Saved data entries:
-.-.-

-- ==== Sys2Proof/Word.lean ====
section
/-! DEFINITION. The word types of the Axmar model and the finite-index helpers over them.
A `BitVec` stands for what the manual treats as bits (register contents, packed records, raw encodings);
addresses of cells, counts and indices are plain `Nat`. -/
namespace Sys2Proof

/-- One byte. -/
abbrev Byte := BitVec 8
/-- A 16-bit value. -/
abbrev W16 := BitVec 16
/-- A v register lane, a queue entry, an immediate (R14, R77). -/
abbrev W32 := BitVec 32
/-- An s register, a lane mask, an address register (R14, R26). -/
abbrev W64 := BitVec 64
/-- An accumulator element in XF48 (R107). -/
abbrev W48 := BitVec 48
/-- An instruction word (R77). -/
abbrev W96 := BitVec 96
/-- The widest operand, `.b128`, and a twin accumulator (R80, R48). -/
abbrev W128 := BitVec 128
/-- A set of lanes of one group, bit `i` for lane `i` (R26). -/
abbrev Mask := BitVec 64

/-- The member of `Fin (n + 1)` with the low value of `x`. -/
def finOf (n : Nat) (x : Nat) : Fin (n + 1) := Fin.ofNat (n + 1) x

theorem finOf_val (n : Nat) (i : Fin (n + 1)) : finOf n i.val = i := by
  simp [finOf, Fin.ofNat, Nat.mod_eq_of_lt i.isLt]

/-- A truth value as a number. -/
def bnat (b : Bool) : Nat := if b then 1 else 0

end Sys2Proof
end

-.-.-

Try it: Repeat each of the entries exactly as written.

Answer to this task:
-- ==== Sys2Proof/Word.lean ====
section
/-! DEFINITION. The word types of the Axmar model and the finite-index helpers over them.
A `BitVec` stands for what the manual treats as bits (register contents, packed records, raw encodings);
addresses of cells, counts and indices are plain `Nat`. -/
namespace Sys2Proof

/-- One byte. -/
abbrev Byte := BitVec 8
/-- A 16-bit value. -/
abbrev W16 := BitVec 16
/-- A v register lane, a queue entry, an immediate (R14, R77). -/
abbrev W32 := BitVec 32
/-- An s register, a lane mask, an address register (R14, R26). -/
abbrev W64 := BitVec 64
/-- An accumulator element in XF48 (R107). -/
abbrev W48 := BitVec 48
/-- An instruction word (R77). -/
abbrev W96 := BitVec 96
/-- The widest operand, `.b128`, and a twin accumulator (R80, R48). -/
abbrev W128 := BitVec 128
/-- A set of lanes of one group, bit `i` for lane `i` (R26). -/
abbrev Mask := BitVec 64

/-- The member of `Fin (n + 1)` with the low value of `x`. -/
def finOf (n : Nat) (x : Nat) : Fin (n + 1) := Fin.ofNat (n + 1) x

theorem finOf_val (n : Nat) (i : Fin (n + 1)) : finOf n i.val = i := by
  simp [finOf, Fin.ofNat, Nat.mod_eq_of_lt i.isLt]

/-- A truth value as a number. -/
def bnat (b : Bool) : Nat := if b then 1 else 0

end Sys2Proof
end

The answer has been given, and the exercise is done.